◆ How to complete this task
Using the material below, print the line that contains "let playing : Clip", the line that contains "takes its cadence", and every line in between, exactly and nothing else.

[Material provided — start]

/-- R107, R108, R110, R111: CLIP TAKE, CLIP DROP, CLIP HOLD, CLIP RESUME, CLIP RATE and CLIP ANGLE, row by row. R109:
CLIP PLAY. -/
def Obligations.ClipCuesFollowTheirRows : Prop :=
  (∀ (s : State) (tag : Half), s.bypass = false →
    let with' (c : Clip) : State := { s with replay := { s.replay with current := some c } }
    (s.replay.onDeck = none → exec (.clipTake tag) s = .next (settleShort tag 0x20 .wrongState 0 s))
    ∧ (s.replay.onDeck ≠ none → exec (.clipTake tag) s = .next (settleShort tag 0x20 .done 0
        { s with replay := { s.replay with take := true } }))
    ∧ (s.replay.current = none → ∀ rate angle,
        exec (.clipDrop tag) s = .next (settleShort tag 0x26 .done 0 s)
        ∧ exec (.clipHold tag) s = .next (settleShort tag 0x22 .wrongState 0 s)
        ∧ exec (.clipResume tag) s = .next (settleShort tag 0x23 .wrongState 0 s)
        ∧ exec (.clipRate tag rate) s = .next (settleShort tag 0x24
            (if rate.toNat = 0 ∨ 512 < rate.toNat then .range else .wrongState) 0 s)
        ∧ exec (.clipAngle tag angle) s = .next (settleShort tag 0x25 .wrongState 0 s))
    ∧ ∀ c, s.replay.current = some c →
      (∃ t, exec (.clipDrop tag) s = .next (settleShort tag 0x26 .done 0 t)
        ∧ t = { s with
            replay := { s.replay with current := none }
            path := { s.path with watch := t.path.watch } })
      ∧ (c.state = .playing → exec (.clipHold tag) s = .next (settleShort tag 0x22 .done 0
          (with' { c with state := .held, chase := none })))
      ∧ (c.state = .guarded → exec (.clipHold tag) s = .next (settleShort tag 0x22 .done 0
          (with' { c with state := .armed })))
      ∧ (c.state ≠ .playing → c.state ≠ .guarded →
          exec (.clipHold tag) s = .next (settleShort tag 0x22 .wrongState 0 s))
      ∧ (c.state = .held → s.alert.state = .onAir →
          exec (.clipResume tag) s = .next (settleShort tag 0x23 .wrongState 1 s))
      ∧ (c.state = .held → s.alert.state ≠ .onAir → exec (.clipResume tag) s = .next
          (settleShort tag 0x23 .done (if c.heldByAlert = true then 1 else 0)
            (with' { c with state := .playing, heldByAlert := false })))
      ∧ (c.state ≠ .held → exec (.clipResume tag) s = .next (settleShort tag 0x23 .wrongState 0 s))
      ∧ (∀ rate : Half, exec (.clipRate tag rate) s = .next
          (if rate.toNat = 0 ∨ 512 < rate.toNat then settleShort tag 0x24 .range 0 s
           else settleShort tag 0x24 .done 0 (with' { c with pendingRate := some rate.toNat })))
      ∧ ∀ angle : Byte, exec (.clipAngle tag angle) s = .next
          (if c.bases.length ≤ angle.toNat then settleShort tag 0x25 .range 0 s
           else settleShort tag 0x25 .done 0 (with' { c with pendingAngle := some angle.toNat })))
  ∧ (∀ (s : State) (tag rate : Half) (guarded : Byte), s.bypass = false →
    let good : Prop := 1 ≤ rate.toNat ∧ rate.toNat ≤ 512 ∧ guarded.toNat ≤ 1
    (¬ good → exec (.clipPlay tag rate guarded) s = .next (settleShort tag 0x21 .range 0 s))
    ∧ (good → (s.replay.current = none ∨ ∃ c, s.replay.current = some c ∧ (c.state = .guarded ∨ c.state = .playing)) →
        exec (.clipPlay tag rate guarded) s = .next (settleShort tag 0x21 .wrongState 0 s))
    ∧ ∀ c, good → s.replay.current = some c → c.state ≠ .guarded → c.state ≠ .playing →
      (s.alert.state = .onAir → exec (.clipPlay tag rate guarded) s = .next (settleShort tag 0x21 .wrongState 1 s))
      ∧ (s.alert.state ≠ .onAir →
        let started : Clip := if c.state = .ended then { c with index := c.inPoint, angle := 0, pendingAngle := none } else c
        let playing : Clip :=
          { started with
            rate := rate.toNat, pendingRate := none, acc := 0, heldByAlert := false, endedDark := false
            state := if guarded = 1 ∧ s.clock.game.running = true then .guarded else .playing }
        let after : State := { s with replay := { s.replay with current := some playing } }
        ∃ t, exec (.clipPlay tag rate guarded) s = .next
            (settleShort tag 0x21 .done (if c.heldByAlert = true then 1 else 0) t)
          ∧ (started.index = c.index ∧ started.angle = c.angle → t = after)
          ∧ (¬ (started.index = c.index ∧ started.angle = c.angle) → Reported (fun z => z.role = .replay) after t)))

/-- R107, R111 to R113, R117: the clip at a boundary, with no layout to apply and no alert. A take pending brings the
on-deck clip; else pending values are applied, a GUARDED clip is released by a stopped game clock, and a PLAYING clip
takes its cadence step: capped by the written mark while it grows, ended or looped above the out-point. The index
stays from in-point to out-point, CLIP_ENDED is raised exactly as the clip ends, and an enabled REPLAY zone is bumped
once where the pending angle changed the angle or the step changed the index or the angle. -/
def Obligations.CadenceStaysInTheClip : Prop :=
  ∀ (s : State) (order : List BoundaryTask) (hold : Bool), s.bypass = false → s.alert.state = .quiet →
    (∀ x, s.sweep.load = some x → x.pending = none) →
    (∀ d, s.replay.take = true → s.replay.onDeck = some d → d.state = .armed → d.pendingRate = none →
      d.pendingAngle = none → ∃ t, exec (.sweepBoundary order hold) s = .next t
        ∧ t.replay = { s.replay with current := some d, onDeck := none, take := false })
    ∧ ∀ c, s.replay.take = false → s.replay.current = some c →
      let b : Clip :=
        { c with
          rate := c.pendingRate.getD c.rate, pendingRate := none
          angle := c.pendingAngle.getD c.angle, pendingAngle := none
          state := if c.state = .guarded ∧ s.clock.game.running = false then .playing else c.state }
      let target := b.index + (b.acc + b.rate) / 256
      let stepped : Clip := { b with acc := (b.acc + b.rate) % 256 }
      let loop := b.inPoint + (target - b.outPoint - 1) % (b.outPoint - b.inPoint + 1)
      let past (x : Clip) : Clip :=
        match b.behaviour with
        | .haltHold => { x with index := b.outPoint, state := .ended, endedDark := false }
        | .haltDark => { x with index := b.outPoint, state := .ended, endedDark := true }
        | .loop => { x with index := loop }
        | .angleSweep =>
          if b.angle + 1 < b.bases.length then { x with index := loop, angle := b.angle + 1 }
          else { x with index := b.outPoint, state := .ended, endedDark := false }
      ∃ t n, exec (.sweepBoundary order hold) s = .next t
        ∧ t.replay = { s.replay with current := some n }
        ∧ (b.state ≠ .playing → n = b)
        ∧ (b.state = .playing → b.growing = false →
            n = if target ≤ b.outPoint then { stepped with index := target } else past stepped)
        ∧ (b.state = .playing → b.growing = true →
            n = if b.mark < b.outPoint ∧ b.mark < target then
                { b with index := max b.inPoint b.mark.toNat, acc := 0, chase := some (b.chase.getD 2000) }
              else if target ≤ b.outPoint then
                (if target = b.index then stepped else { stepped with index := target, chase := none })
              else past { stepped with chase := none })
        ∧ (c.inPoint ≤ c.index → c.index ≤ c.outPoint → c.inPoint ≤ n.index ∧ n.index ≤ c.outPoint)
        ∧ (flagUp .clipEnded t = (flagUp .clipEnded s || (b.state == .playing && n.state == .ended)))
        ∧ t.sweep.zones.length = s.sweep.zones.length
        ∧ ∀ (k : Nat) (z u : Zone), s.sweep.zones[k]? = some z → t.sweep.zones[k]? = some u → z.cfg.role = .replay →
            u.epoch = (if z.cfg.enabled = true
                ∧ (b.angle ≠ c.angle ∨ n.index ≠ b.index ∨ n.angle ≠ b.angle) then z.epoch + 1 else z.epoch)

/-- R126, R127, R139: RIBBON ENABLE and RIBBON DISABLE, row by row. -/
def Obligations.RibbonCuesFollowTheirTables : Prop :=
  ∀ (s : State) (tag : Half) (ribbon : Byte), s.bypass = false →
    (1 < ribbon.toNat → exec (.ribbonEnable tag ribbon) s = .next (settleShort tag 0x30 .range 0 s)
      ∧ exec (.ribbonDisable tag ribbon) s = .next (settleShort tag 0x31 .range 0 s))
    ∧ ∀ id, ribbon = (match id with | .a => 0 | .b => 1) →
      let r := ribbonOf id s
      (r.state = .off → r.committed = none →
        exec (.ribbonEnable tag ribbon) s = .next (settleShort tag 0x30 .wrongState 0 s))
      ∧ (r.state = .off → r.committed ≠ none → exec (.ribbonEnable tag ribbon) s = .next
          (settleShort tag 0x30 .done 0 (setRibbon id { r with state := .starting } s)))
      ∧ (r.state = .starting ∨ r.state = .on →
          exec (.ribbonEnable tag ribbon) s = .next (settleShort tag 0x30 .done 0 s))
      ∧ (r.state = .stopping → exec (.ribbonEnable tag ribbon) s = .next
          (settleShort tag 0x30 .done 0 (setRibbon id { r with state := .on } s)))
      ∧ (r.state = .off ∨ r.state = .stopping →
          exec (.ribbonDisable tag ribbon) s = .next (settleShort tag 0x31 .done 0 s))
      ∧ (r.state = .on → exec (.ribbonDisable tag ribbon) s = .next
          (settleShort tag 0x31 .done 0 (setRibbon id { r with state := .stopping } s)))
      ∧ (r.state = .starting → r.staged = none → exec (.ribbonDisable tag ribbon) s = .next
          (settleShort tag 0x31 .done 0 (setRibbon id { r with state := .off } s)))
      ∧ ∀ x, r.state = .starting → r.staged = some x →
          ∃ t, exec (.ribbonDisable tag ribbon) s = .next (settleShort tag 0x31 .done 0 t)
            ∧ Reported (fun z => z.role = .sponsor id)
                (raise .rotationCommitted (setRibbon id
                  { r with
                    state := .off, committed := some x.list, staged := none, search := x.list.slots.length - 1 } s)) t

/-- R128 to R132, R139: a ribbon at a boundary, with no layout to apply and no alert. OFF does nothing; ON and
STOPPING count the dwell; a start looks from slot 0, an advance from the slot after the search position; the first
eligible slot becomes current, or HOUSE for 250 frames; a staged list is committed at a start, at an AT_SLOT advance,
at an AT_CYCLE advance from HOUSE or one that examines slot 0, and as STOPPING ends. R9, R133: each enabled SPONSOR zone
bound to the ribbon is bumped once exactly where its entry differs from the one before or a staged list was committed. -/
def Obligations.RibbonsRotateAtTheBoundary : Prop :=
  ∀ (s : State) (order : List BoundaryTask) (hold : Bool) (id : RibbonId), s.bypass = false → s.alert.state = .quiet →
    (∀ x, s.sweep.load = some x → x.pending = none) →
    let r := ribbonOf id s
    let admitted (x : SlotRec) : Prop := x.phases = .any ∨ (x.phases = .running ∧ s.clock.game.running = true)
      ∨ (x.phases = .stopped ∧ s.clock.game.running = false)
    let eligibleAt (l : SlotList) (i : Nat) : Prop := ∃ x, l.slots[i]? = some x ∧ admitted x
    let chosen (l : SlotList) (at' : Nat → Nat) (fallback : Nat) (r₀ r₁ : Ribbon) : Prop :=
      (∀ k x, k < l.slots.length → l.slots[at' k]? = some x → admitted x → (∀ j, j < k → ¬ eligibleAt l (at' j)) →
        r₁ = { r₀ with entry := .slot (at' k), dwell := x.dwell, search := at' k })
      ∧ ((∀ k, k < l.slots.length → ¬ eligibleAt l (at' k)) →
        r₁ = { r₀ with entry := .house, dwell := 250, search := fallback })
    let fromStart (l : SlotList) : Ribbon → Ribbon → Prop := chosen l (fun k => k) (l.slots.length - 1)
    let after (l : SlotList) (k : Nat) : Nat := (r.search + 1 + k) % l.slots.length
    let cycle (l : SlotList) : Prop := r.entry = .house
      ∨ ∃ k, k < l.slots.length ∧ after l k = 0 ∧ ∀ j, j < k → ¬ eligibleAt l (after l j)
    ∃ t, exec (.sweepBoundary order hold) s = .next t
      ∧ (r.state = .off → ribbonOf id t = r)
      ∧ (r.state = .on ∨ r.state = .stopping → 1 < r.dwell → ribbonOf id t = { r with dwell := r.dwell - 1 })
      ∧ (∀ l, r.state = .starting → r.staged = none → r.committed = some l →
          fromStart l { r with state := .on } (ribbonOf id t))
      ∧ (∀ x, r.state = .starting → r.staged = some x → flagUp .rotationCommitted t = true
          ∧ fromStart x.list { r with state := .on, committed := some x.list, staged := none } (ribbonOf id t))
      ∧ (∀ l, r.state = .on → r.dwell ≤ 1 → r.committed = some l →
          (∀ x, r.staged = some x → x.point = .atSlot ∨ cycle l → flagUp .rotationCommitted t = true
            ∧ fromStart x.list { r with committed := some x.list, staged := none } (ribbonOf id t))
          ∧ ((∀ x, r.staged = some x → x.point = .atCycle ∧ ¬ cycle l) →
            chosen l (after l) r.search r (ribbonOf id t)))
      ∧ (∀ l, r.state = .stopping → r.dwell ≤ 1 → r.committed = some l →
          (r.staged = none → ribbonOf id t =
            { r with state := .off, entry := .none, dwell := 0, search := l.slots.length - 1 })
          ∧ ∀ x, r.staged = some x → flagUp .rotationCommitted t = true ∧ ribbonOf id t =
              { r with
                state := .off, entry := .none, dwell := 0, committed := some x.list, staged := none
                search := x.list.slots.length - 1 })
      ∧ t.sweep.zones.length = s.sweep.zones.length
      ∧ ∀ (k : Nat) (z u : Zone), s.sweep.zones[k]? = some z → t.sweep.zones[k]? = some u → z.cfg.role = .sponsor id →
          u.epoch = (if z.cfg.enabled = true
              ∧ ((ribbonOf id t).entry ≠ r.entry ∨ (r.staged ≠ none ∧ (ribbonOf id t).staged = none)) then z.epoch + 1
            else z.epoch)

[Material provided — finish]

◆ Expected answer
        let playing : Clip :=
          { started with
            rate := rate.toNat, pendingRate := none, acc := 0, heldByAlert := false, endedDark := false
            state := if guarded = 1 ∧ s.clock.game.running = true then .guarded else .playing }
        let after : State := { s with replay := { s.replay with current := some playing } }
        ∃ t, exec (.clipPlay tag rate guarded) s = .next
            (settleShort tag 0x21 .done (if c.heldByAlert = true then 1 else 0) t)
          ∧ (started.index = c.index ∧ started.angle = c.angle → t = after)
          ∧ (¬ (started.index = c.index ∧ started.angle = c.angle) → Reported (fun z => z.role = .replay) after t)))

/-- R107, R111 to R113, R117: the clip at a boundary, with no layout to apply and no alert. A take pending brings the
on-deck clip; else pending values are applied, a GUARDED clip is released by a stopped game clock, and a PLAYING clip
takes its cadence step: capped by the written mark while it grows, ended or looped above the out-point. The index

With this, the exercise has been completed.